3. The attempt at a solution
Since a norm is a function satisfying three properties, I need to show that they hold.

(1) $$||x||'=0$$ if and only if $$x=0$$.
(2) $$||\alpha x||'=|\alpha| ||x||^$$.
(3) $$||x+z||'\leq ||x||^+||z||^$$.

I manage to do (1) and (2) just fine, but the triangle inequality (3) is giving me problems.

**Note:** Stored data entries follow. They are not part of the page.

/-! modLink -/

@[simp] theorem State.modLink_pending (f : Link → Link) : (s.modLink f).pending = s.pending := rfl
@[simp] theorem State.modLink_power (f : Link → Link) : (s.modLink f).power = s.power := rfl
@[simp] theorem State.modLink_tk (f : Link → Link) : (s.modLink f).tk = s.tk := rfl
@[simp] theorem State.modLink_link (f : Link → Link) : (s.modLink f).link = f s.link := rfl
@[simp] theorem State.modLink_cfg (f : Link → Link) : (s.modLink f).cfg = s.cfg := rfl
@[simp] theorem State.modLink_store (f : Link → Link) : (s.modLink f).store = s.store := rfl
@[simp] theorem State.modLink_mem (f : Link → Link) : (s.modLink f).mem = s.mem := rfl
@[simp] theorem State.modLink_scan (f : Link → Link) : (s.modLink f).scan = s.scan := rfl
@[simp] theorem State.modLink_docs (f : Link → Link) : (s.modLink f).docs = s.docs := rfl
@[simp] theorem State.modLink_macros (f : Link → Link) : (s.modLink f).macros = s.macros := rfl
@[simp] theorem State.modLink_lines (f : Link → Link) : (s.modLink f).lines = s.lines := rfl
@[simp] theorem State.modLink_recept (f : Link → Link) : (s.modLink f).recept = s.recept := rfl
@[simp] theorem State.modLink_engine (f : Link → Link) : (s.modLink f).engine = s.engine := rfl
@[simp] theorem State.modLink_charge (f : Link → Link) : (s.modLink f).charge = s.charge := rfl
@[simp] theorem State.modLink_desks (f : Link → Link) : (s.modLink f).desks = s.desks := rfl
@[simp] theorem State.modLink_log (f : Link → Link) : (s.modLink f).log = s.log := rfl
@[simp] theorem State.modLink_draws (f : Link → Link) : (s.modLink f).draws = s.draws := rfl

/-! modScan -/

@[simp] theorem State.modScan_pending (f : Scan → Scan) : (s.modScan f).pending = s.pending := rfl
@[simp] theorem State.modScan_power (f : Scan → Scan) : (s.modScan f).power = s.power := rfl
@[simp] theorem State.modScan_tk (f : Scan → Scan) : (s.modScan f).tk = s.tk := rfl
@[simp] theorem State.modScan_link (f : Scan → Scan) : (s.modScan f).link = s.link := rfl
@[simp] theorem State.modScan_cfg (f : Scan → Scan) : (s.modScan f).cfg = s.cfg := rfl
@[simp] theorem State.modScan_store (f : Scan → Scan) : (s.modScan f).store = s.store := rfl
@[simp] theorem State.modScan_mem (f : Scan → Scan) : (s.modScan f).mem = s.mem := rfl
@[simp] theorem State.modScan_scan (f : Scan → Scan) : (s.modScan f).scan = f s.scan := rfl
@[simp] theorem State.modScan_docs (f : Scan → Scan) : (s.modScan f).docs = s.docs := rfl
@[simp] theorem State.modScan_macros (f : Scan → Scan) : (s.modScan f).macros = s.macros := rfl
@[simp] theorem State.modScan_lines (f : Scan → Scan) : (s.modScan f).lines = s.lines := rfl
@[simp] theorem State.modScan_recept (f : Scan → Scan) : (s.modScan f).recept = s.recept := rfl
@[simp] theorem State.modScan_engine (f : Scan → Scan) : (s.modScan f).engine = s.engine := rfl
@[simp] theorem State.modScan_charge (f : Scan → Scan) : (s.modScan f).charge = s.charge := rfl
@[simp] theorem State.modScan_desks (f : Scan → Scan) : (s.modScan f).desks = s.desks := rfl
@[simp] theorem State.modScan_log (f : Scan → Scan) : (s.modScan f).log = s.log := rfl
@[simp] theorem State.modScan_draws (f : Scan → Scan) : (s.modScan f).draws = s.draws := rfl
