-- One declaration at a time: proofs checked side by side hold a thread each.
set_option Elab.async false
set_option linter.unusedTactic false
set_option linter.unreachableTactic false
set_option linter.unusedSimpArgs false

theorem kept_of_pair {α : Type} {p : State × α} {t : State} {a : α} {k : Keep} (h : p = (t, a)) (hp : p.1.kept = k) :
    t.kept = k := by subst h; exact hp

theorem foldl_kept {α : Type} {f : State → α → State} (h : ∀ s x, (f s x).kept = s.kept) (l : List α) (s : State) :
    (l.foldl f s).kept = s.kept := by
  induction l generalizing s with
  | nil => rfl
  | cons x xs ih => exact (ih _).trans (h s x)

@[simp] theorem State.setLine_kept (s : State) (l : LineNo) (x : Line) :
    (State.setLine s l x).kept = s.kept := rfl

@[simp] theorem State.modLine_kept (s : State) (l : LineNo) (f : Line → Line) :
    (State.modLine s l f).kept = s.kept := rfl

@[simp] theorem raise_kept (kind : NoticeKind) (fields : List Byte) (s : State) :
    (raise kind fields s).kept = s.kept := by unfold raise; (repeat' split) <;> simp

@[simp] theorem raiseUnless_kept (quiet : Bool) (kind : NoticeKind) (fields : List Byte) (s : State) :
    (raiseUnless quiet kind fields s).kept = s.kept := by unfold raiseUnless; split <;> simp

@[simp] theorem reply_kept (kind tag : Byte) (status : Status) (fields : List Byte) (s : State) :
    (reply kind tag status fields s).kept = s.kept := rfl

@[simp] theorem refuse_kept (kind tag : Byte) (status : Status) (s : State) :
    (refuse kind tag status s).kept = s.kept := rfl

@[simp] theorem lowTest_kept (s : State) :
    (lowTest s).kept = s.kept := by unfold lowTest; (repeat' split) <;> simp

@[simp] theorem State.setEntry_kept (s : State) (slot : Nat) (e : PageEntry) :
    (State.setEntry s slot e).kept = s.kept := rfl

@[simp] theorem State.modEntry_kept (s : State) (slot : Nat) (f : PageEntry → PageEntry) :
    (State.modEntry s slot f).kept = s.kept := rfl

@[simp] theorem queueRequest_kept (r : Request) (s : State) :
    (queueRequest r s).kept = s.kept := rfl

@[simp] theorem withdraw_kept (c : Client) (s : State) :
    (withdraw c s).kept = s.kept := rfl

@[simp] theorem withdrawReads_kept (h : PageHandle) (s : State) :
    (withdrawReads h s).kept = s.kept := by unfold withdrawReads; dsimp only; (repeat' split) <;> simp

@[simp] theorem askWrite_kept (c : Client) (h : PageHandle) (data : List Byte) (close : Option CloseReq) (s : State) :
    (askWrite c h data close s).1.kept = s.kept := by unfold askWrite; split <;> simp

@[simp] theorem askRead_kept (c : Client) (h : PageHandle) (block : Nat) (s : State) :
    (askRead c h block s).kept = s.kept := by unfold askRead; (repeat' split) <;> simp

theorem openPage_kept (c : Client) (origin : Origin) (cls : ResClass) (s : State) {t : State} {x} (h : openPage c origin cls s = .ok (t, x)) :
    t.kept = s.kept := by
  unfold openPage at h
  (repeat' split at h) <;> first | (simp at h; done) | (cases h; simp)

@[simp] theorem freePage_kept (h : PageHandle) (s : State) :
    (freePage h s).kept = s.kept := by simp [freePage]

@[simp] theorem releaseTest_kept (h : PageHandle) (s : State) :
    (releaseTest h s).kept = s.kept := by unfold releaseTest; (repeat' split) <;> simp

@[simp] theorem lowerRef_kept (h : PageHandle) (s : State) :
    (lowerRef h s).kept = s.kept := by unfold lowerRef; split <;> simp

@[simp] theorem lowerRefs_kept (hs : List PageHandle) (s : State) :
    (lowerRefs hs s).kept = s.kept := by unfold lowerRefs; exact foldl_kept (fun s x => by simp) _ _

theorem raiseRef_kept (h : PageHandle) (s : State) {t : State} (h : raiseRef h s = .ok t) :
    t.kept = s.kept := by
  unfold raiseRef at h
  (repeat' split at h) <;> first | (simp at h; done) | (cases h; simp)

theorem raiseRefs_kept (x0 : List PageHandle) (s : State) {t : State} (h : raiseRefs x0 s = .ok t) :
    t.kept = s.kept := by
  induction x0 generalizing s with
  | nil => unfold raiseRefs at h; cases h; rfl
  | cons x xs ih =>
    unfold raiseRefs at h
    split at h
    · cases h
    · rename_i heq; exact (ih _ h).trans (raiseRef_kept _ _ heq)

@[simp] theorem discardPage_kept (h : PageHandle) (s : State) :
    (discardPage h s).kept = s.kept := by simp [discardPage]

@[simp] theorem applyHold_kept (hold : Hold) (h : PageHandle) (s : State) :
    (applyHold hold h s).kept = s.kept := by unfold applyHold; (repeat' split) <;> simp

@[simp] theorem finishClose_kept (quiet : Bool) (h : PageHandle) (c : CloseReq) (s : State) :
    (finishClose quiet h c s).kept = s.kept := by simp [finishClose]

@[simp] theorem startClose_kept (c : Client) (h : PageHandle) (code : List Byte) (req : CloseReq) (s : State) :
    (startClose c h code req s).1.kept = s.kept := by
  unfold startClose
  (repeat' split) <;> first
    | (simp; done)
    | (simp; exact kept_of_pair (by assumption) (by simp))
    | exact kept_of_pair (by assumption) (by simp)

@[simp] theorem State.setDoc_kept (s : State) (slot : Nat) (d : Doc) :
    (State.setDoc s slot d).kept = s.kept := rfl

@[simp] theorem State.setDest_kept (s : State) (record : Nat) (d : Option Dest) :
    (State.setDest s record d).kept = s.kept := rfl

@[simp] theorem askPass_kept (s : State) :
    (askPass s).kept = s.kept := rfl

@[simp] theorem releaseDocPages_kept (slot : Nat) (s : State) :
    (releaseDocPages slot s).kept = s.kept := by unfold releaseDocPages; dsimp only; (repeat' split) <;> simp

@[simp] theorem endDoc_kept (quiet : Bool) (slot : Nat) (st : DocState) (s : State) :
    (endDoc quiet slot st s).kept = s.kept := by simp [endDoc]

@[simp] theorem completeTest_kept (quiet cancelled : Bool) (slot : Nat) (s : State) :
    (completeTest quiet cancelled slot s).kept = s.kept := by unfold completeTest; dsimp only; (repeat' split) <;> simp

@[simp] theorem moveAllWaiting_kept (st : DestState) (slot : Nat) (s : State) :
    (moveAllWaiting st slot s).1.kept = s.kept := rfl

@[simp] theorem expireDoc_kept (slot : Nat) (s : State) :
    (expireDoc slot s).kept = s.kept := by unfold expireDoc; dsimp only; (repeat' split) <;> simp

@[simp] theorem expireAll_kept (s : State) :
    (expireAll s).kept = s.kept := by unfold expireAll; exact foldl_kept (fun s x => by simp) _ _

@[simp] theorem outcomeReport_kept (quiet : Bool) (h : DocHandle) (index : Nat) (cause : Cause) (release : DateTime) (logged : Option Nat) (s : State) :
    (outcomeReport quiet h index cause release logged s).kept = s.kept := by unfold outcomeReport; dsimp only; (repeat' split) <;> simp

@[simp] theorem withdrawAttempt_kept (h : DocHandle) (index : Nat) (s : State) :
    (withdrawAttempt h index s).kept = s.kept := by unfold withdrawAttempt; dsimp only; (repeat' split) <;> simp

@[simp] theorem confirmPage_kept (h : DocHandle) (index : Nat) (s : State) :
    (confirmPage h index s).kept = s.kept := by unfold confirmPage; (repeat' split) <;> simp

@[simp] theorem handOff_kept (l : LineNo) (slot index : Nat) (s : State) :
    (handOff l slot index s).kept = s.kept := by unfold handOff; dsimp only; (repeat' split) <;> simp

@[simp] theorem passLine_kept (s : State) (l : LineNo) :
    (passLine s l).kept = s.kept := by unfold passLine; (repeat' split) <;> simp

@[simp] theorem dispatcherPass_kept (s : State) :
    (dispatcherPass s).kept = s.kept := by unfold dispatcherPass; exact foldl_kept (fun s x => by simp) _ _

@[simp] theorem State.setDesk_kept (s : State) (n : Nat) (d : Desk) :
    (State.setDesk s n d).kept = s.kept := rfl
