-- ==== Sys2Proof/Tests/Slice0.lean ====
section
/-! SUPPORT. Tests: ill-formed commands refused, worked examples of the spec, and for each statement with hypotheses a
state and operands that meet them, clause by clause. -/

namespace Sys2Proof.Tests

open Sys2Proof.Machine

-- One declaration at a time: theorems that the kernel evaluates hold a thread each while they wait for it.
set_option Elab.async false

/-! ### Ill-formed commands and events -/

def octets (n : Nat) : List Byte := List.replicate n 0

theorem test_body_too_long : (Instr.configSet 0 (octets 1041)).wellFormed = false := by decide +kernel
theorem test_body_longest : (Instr.configSet 0 (octets 1040)).wellFormed = true := by decide +kernel
theorem test_no_such_document_slot : (Instr.deadlineReached 64).wellFormed = false := by decide
theorem test_no_such_record : (Instr.retryEligible 2048).wellFormed = false := by decide
theorem test_disturbed_outside_block : (Instr.blockReadComplete [(258, 1)]).wellFormed = false := by decide
theorem test_samples_short : (Instr.feederStep [] true).wellFormed = false := by decide
theorem test_line_frame_too_long : (Instr.lineFrameReceived 0 (octets 263)).wellFormed = false := by decide +kernel
theorem test_marks_short : (Instr.resendReceived 0 [1]).wellFormed = false := by decide
theorem test_identity_too_long : (Instr.offerReceived 0 (octets 21) 1 1 false .fine).wellFormed = false := by decide
theorem test_offer_unknown_rate : (Instr.offerReceived 0 [] 0x40 1 false .fine).wellFormed = false := by decide
theorem test_choose_unknown_class : (Instr.chooseReceived 0 [] .r9600 .msbFirst false 8).wellFormed = false := by decide
theorem test_round_past_four : (Instr.blockEndReceived 0 0 0 5 1 none).wellFormed = false := by decide
theorem test_no_frames : (Instr.blockEndReceived 0 0 0 0 0 none).wellFormed = false := by decide
theorem test_page_end_sequence : (Instr.pageEndReceived 0 256 0 none).wellFormed = false := by decide

/-! ### Worked examples of the spec -/

/-- Dots in runs: colour and length. -/
def dotsOf (runs : List (Bool × Nat)) : DotLine := runs.flatMap fun r => List.replicate r.2 r.1

def lineX : DotLine := dotsOf [(false, 100), (true, 30), (false, 1000), (true, 200), (false, 398)]
def lineY : DotLine := dotsOf [(true, 1728)]

/-- 2.4, worked figures: the ties of the density value, and the clamp. -/
theorem test_density_ties :
    [200, 10, 120, 130, 28, 255].map (rawDensity .reset) = [207, -7, 117, 128, 14, 269] ∧
      rawDensity { ScanSettings.reset with rounding := .floor } 28 = 13 := by decide +kernel

/-- 2.4, worked figures: diffusion along a line. -/
theorem test_diffusion : halftoneDots 0 [100, 100, 100, 100, 200] = [true, false, true, false, true] := by decide +kernel

/-- R28: dot 6 takes sample 7, dot 1727 sample 2046. -/
theorem test_samples_taken : sampleOf 5 = 5 ∧ sampleOf 6 = 7 ∧ sampleOf 1727 = 2046 := by decide +kernel

/-- 2.5, the worked page: 16 octets. -/
theorem test_worked_page :
    codeLines [whiteLine, whiteLine, lineX, lineX, lineX, lineY, whiteLine] =
      [0xC3, 0xC3, 0x64, 0x1E, 0x83, 0xE8, 0x80, 0xC8, 0x81, 0x8E, 0xC2, 0x02, 0x00, 0x86, 0xC0, 0xC3] := by
  decide +kernel

/-- 7.3, the worked decode of a damaged page: seven lines, five damaged. -/
theorem test_damaged_page :
    (fun r => (r.1.length, r.1[6]?, r.2)) (decodeLines 11 60 { Engine.reset with decoder := { Decoder.reset with
      stream := [0xC2, 0x03, 0x64, 0x1E, 0x83, 0xE8, 0xC1, 0xD5, 0x00, 0x86, 0xC0] } }) = (7, some lineY, 5) := by
  decide +kernel

/-- 4.3, the worked expansion: macro 7 calls macro 3, and the charged number is the 14 digits from position 2. -/
theorem test_worked_expansion :
    let d (n : Nat) : DialSym := .digit n
    let macros := ((Table.all none).set 3 (some [d 9, .wait])).set 7
      (some [.macroCall 3, .chargePoint, d 0, d 0, d 4, d 4])
    let e := expand macros [.macroCall 7, d 1, d 6, d 1, d 4, d 9, d 6, d 0, d 3, d 1, d 2]
    e.2 = none ∧ e.1.buffer.length = 16 ∧ e.1.charge = 2 ∧
      chargedDigits e.1 = [0, 0, 4, 4, 1, 6, 1, 4, 9, 6, 0, 3, 1, 2] := by decide +kernel

/-- 4.3: a macro that calls itself ends with DEPTH. -/
theorem test_macro_calls_itself :
    (expand ((Table.all none).set 3 (some [.macroCall 3])) [.macroCall 3]).2 = some .depth := by decide +kernel

/-- 5.5, the worked division of 20000 octets: 79 frames, line blocks of 64 and 15, the last frame of 32 octets short. -/
theorem test_worked_division :
    frameCount 20000 = 79 ∧ blockFrames 20000 0 = 64 ∧ blockFrames 20000 1 = 15 ∧ lastOctets 20000 = 32 := by
  decide +kernel

/-- 7.5, the worked line: strikes formed at three limits. -/
theorem test_strike_grouping :
    let b := [100, 200, 150, 0, 216, 216, 10, 0]
    formStrikes 432 0 b = [300, 366, 226] ∧ formStrikes 216 0 b = [100, 200, 150, 216, 216, 10] ∧
      formStrikes 1728 0 b = [892] := by decide +kernel

/-- The tariff of 8.7. -/
def tariff : Charging :=
  { Charging.reset with
    workday := [(0, 1), (480, 0), (1080, 1)], restDay := [(0, 2)], holidays := (Table.all none).set 0 (some ⟨2025, 1, 1⟩) }

def row5 : ChargeState :=
  { ChargeState.reset with captured := true, rates := [⟨1, 120⟩, ⟨0, 300⟩], rounding := .up, minimum := 2, price := 85 }

/-- 8.7, a call across the evening boundary: 15 units, 1275; on a metered line with 18 pulses 1530 and MISMATCH. -/
theorem test_evening_call :
    let f := outFigures tariff 2 row5 ⟨2024, 12, 30, 17, 58, 30, 0⟩ ⟨2024, 12, 30, 18, 3, 12, 4⟩
    let g := outFigures tariff 2 { row5 with metered := true, pulses := 18 } ⟨2024, 12, 30, 17, 58, 30, 0⟩
      ⟨2024, 12, 30, 18, 3, 12, 4⟩
    f.duration = 2824 ∧ f.computed = 15 ∧ f.cost = 1275 ∧ f.flags = .none ∧
      g.units = 18 ∧ g.cost = 1530 ∧ g.flags.mismatch = true := by decide +kernel

/-- 8.7, across midnight into a holiday: 62 units, 5270. -/
theorem test_holiday_call :
    let ch : ChargeState :=
      { row5 with rates := [⟨0, 0⟩, ⟨2, 100⟩, ⟨2, 150⟩], rounding := .nearestEven, minimum := 3 }
    let f := outFigures tariff 2 ch ⟨2024, 12, 31, 23, 55, 0, 0⟩ ⟨2025, 1, 1, 0, 7, 30, 0⟩
    f.duration = 7500 ∧ f.computed = 62 ∧ f.cost = 5270 := by decide +kernel

/-- 10.2, the worked calendar. -/
theorem test_weekday : (⟨2024, 12, 31⟩ : Date).dayCount = 9131 ∧ (⟨2025, 1, 1⟩ : Date).weekday = 2 := by decide +kernel

/-- 11.2, the worked sequence: a frame with a body octet turned to 0xA5 and its CRC damaged raises LINK_CHECK with CRC and GAP, and the frame
behind it is held. -/
theorem test_damaged_frame :
    let a : Frame := ⟨0x2D, 0x31, [0x01, 0x00]⟩
    let b : Frame := ⟨0x50, 0x32, [0x00]⟩
    let events := ((a.octets.set 5 0xA5).set 7 0x15 ++ b.octets).map (fun o => Instr.hostOctetReceived o true) ++ [.frameGapExpiry]
    (match execAll events { State.reset with link := Link.reset } with
      | .next t => decide (t.link.held = [b] ∧ (t.link.notices.map fun n => n.fields.headD 9) = [0, 2])
      | .fault _ => false
      | .refused _ => false) = true := by decide +kernel

/-! ### States for the witnesses -/

/-- The part with a command's frame held and not yet taken, and with it taken. -/
def asked (f : Frame) (s : State) : State := { s with link := { s.link with held := [f], taken := 0 } }
def given (f : Frame) (s : State) : State := { s with link := { s.link with held := [f], taken := 1 } }

/-- Whether `s` takes the frame and is then as `given` says. -/
def takesIt (f : Frame) (s : State) : Bool := (asked f s).takes f = some (given f s)

def aPage (state : PageState) (issue : Nat) (writer : Option Client) (chain : List Nat) (byteLen refs pins : Nat) :
    PageEntry :=
  { PageEntry.freeWith issue with
    state, writer, chain, origin := some .host, cls := .fine, committed := (byteLen + 255) / 256, byteLen, refs, pins }

def aDoc (state : DocState) (pages : List PageHandle) (dests : List Nat) : Doc :=
  { Doc.freeWith 7 with state, pages, dests, pagesHeld := true, retryLimit := 2 }

def aDest (state : DestState) : Dest :=
  { dial := [.digit 1, .digit 2], state, attempts := 1, confirmed := 0, eligible := ⟨2024, 5, 6, 7, 0, 0, 0⟩,
    lastCause := none, lastLine := none, lastLog := none }

def anIn (state : InState) (printState : PrintState) (pages : List PageHandle) : InDoc :=
  { InDoc.freeWith 4 with state, printState, pages }

/-- A small part: pages 0 to 5, outbound documents 0 to 3, inbound documents 0 to 2. -/
def lab : State :=
  { State.reset with
    tk := { Timekeeper.reset with time := ⟨2024, 5, 6, 7, 8, 9, 3⟩, valid := true, suspect := false },
    link := Link.reset,
    store := { Store.reset with
      pool := ⟨6, []⟩,
      dir := ⟨.freeWith 0, [
        (0, aPage .closed 5 none [0] 300 3 1), (1, aPage .opened 0 (some .hostXfer) [1] 256 0 1),
        (2, aPage .closed 63 none [2] 100 1 0), (3, aPage .closed 1 none [3] 50 0 1),
        (4, { aPage .opened 2 (some .scan) [4] 256 0 0 with origin := some .scan }),
        (5, { aPage .opened 3 (some (.lc 0)) [5] 256 0 0 with origin := some (.line 0) })]⟩ },
    docs := { DocTable.reset with
      docs := ⟨.freeWith 0, [
        (0, aDoc .draft [⟨0, 5⟩] [0]), (1, aDoc .queued [⟨0, 5⟩] [1]), (2, aDoc .active [⟨0, 5⟩, ⟨2, 63⟩] [2]),
        (3, aDoc .done [⟨0, 5⟩] [3])]⟩,
      pool := ⟨none, [(0, some (aDest .waiting)), (1, some (aDest .waiting)), (2, some (aDest .onLine)),
        (3, some (aDest .sent))]⟩ },
    recept := { Reception.reset with
      docs := ⟨.freeWith 0, [(0, anIn .complete .queued [⟨0, 5⟩]), (1, anIn .receiving .notQueued []),
        (2, anIn .complete .held [⟨0, 5⟩])]⟩ } }
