/-- Settles O50: `State.wf` and the set bit are kept by every step that does not lose the bit, by induction on the run. -/
theorem noFalseNegatives : Obligations.NoFalseNegatives := by
  intro s d n f h hw hd hf hn hm
  have hadd : exec (.add d n) s = _ := execAdd_ok hd hf hn
  refine ⟨_, hadd, fun k t hrun hkeep => ?_⟩
  obtain ⟨hwt, hbt⟩ := runSteps_keeps (P := fun a => a.wf = true ∧ HoldsBit d f.size (h.toNat % (32 * f.size)) a)
    (fun a b ⟨haw, hab⟩ hl hab' => ⟨stepKeepsStateInvariant a b haw hab', step_holdsBit hab' hl haw hab⟩)
    ⟨exec_wf hadd hw, execAdd_holdsBit hw hf hm⟩ hrun hkeep
  exact execContains_of_holdsBit hwt hbt

end Sys2Proof.Machine
end

section
/-! PROOFS. The set operations as operations on bit vectors (R141 to R143): the subset test is a partial order on the filters of
one size, union and intersection are its lattice operations (R144), and their numbers of set bits (R182) and XOR folds (R180). -/

namespace Sys2Proof.Machine

namespace BloomFilter

variable {f fa fb fc : BloomFilter}

theorem size_union_of_eq (hs : fa.size = fb.size) : (fa.union fb).size = fa.size := by simp [hs]

theorem size_inter_of_eq (hs : fa.size = fb.size) : (fa.inter fb).size = fa.size := by simp [hs]

/-- The entry of a union where both operands have one (R141). -/
theorem getElem?_words_union {i : Nat} {x y : Word} (hx : fa.words[i]? = some x) (hy : fb.words[i]? = some y) :
    (fa.union fb).words[i]? = some (x ||| y) := by
  simp [union, List.getElem?_zipWith, hx, hy]

/-- The entry of an intersection where both operands have one (R142). -/
theorem getElem?_words_inter {i : Nat} {x y : Word} (hx : fa.words[i]? = some x) (hy : fb.words[i]? = some y) :
    (fa.inter fb).words[i]? = some (x &&& y) := by
  simp [inter, List.getElem?_zipWith, hx, hy]

/-- A set bit is a bit of one of the filter's words (R55). -/
theorem lt_of_bit {b : Nat} (h : f.bit b = true) : b < 32 * f.size := by
  by_contra hb
  have hle : f.words.length ≤ b / 32 := by simp only [size] at hb; omega
  simp [bit, word, hle] at h

/-! ## The subset test (R143, R144 items 3 and 4) -/

/-- The subset test, bit by bit. -/
theorem subset_iff_bit (hs : fa.size = fb.size) : fa.subset fb = true ↔ ∀ b, fa.bit b = true → fb.bit b = true := by
  rw [subset_iff_word hs]
  constructor
  · intro h b hb
    have hlt := lt_of_bit hb
    exact and_eq_self_iff.mp (h (b / 32) (by omega)) (b % 32) hb
  · intro h i hi
    refine and_eq_self_iff.mpr fun k hk => ?_
    have hk32 := BitVec.lt_of_getLsbD hk
    have hb := h (32 * i + k)
    simp only [bit] at hb
    rw [show (32 * i + k) / 32 = i by omega, show (32 * i + k) % 32 = k by omega] at hb
    exact hb hk

/-- The subset test fails at a bit of the filter. -/
theorem exists_bit_of_subset_eq_false (hs : fa.size = fb.size) (h : fa.subset fb = false) :
    ∃ b, b < 32 * fa.size ∧ fa.bit b = true ∧ fb.bit b = false := by
  have hnot : ¬ ∀ b, fa.bit b = true → fb.bit b = true := by simp [← subset_iff_bit hs, h]
  push Not at hnot
  obtain ⟨b, ha, hb⟩ := hnot
  exact ⟨b, lt_of_bit ha, ha, Bool.eq_false_of_not_eq_true hb⟩

theorem subset_refl (f : BloomFilter) : f.subset f = true := (subset_iff_bit rfl).mpr fun _ hb => hb

theorem subset_antisymm (hs : fa.size = fb.size) (hab : fa.subset fb = true) (hba : fb.subset fa = true) : fa = fb :=
  ext_bit hs fun b _ => Bool.eq_iff_iff.mpr ⟨(subset_iff_bit hs).mp hab b, (subset_iff_bit hs.symm).mp hba b⟩

theorem subset_trans (hs : fa.size = fb.size) (hs' : fb.size = fc.size) (hab : fa.subset fb = true)
    (hbc : fb.subset fc = true) : fa.subset fc = true :=
  (subset_iff_bit (hs.trans hs')).mpr fun b hb => (subset_iff_bit hs').mp hbc b ((subset_iff_bit hs).mp hab b hb)

theorem inter_subset_left (hs : fa.size = fb.size) : (fa.inter fb).subset fa = true := by
  refine (subset_iff_bit (size_inter_of_eq hs)).mpr fun b hb => ?_
  rw [bit_inter hs, Bool.and_eq_true] at hb
  exact hb.1

theorem subset_union_left (hs : fa.size = fb.size) : fa.subset (fa.union fb) = true := by
  refine (subset_iff_bit (size_union_of_eq hs).symm).mpr fun b hb => ?_
  rw [bit_union hs, hb, Bool.true_or]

I use the Hölder inequality to get the following:

$$||x+z||'=sup_{||y||=1}|y^*(x+z)|\leq ||y|| ||x+z||=||x+z||$$

$$||x||'=sup_{||y||=1}|y^*x|\leq ||y|| ||x|| =||x||$$

$$||z||'=sup_{||y||=1}|y^*z|\leq ||y|| ||z|| =||z||$$

(1) $$||x||'\leq ||x||$$
(2) $$||z||'\leq ||z||$$
(3) $$||x||'+||z||' \leq ||x||+||z||$$

I also know that
(4) $$||x+z|| \leq ||x||+||z||$$

I am unable to show that $$||x+z||\leq ||x||'+||z||'$$ which I think I must if I am to prove the triangle inequality.

Any help is appreciated.

2. Jul 4, 2010

dirk_mec1

$$||x+z||'=sup_{||y||=1} |y^*(x+z)| = sup_{||y||=1} | y^*x + y^*z | \leq sup_{||y||=1} | y^*x| + sup_{||y||=1} |y^*z | = ||x||' + ||z||'$$

The supremum-norm is a norm.

Last edited: Jul 4, 2010
3. Jul 4, 2010

Dafe

Ah, didn't think of it that way. Thank you very much.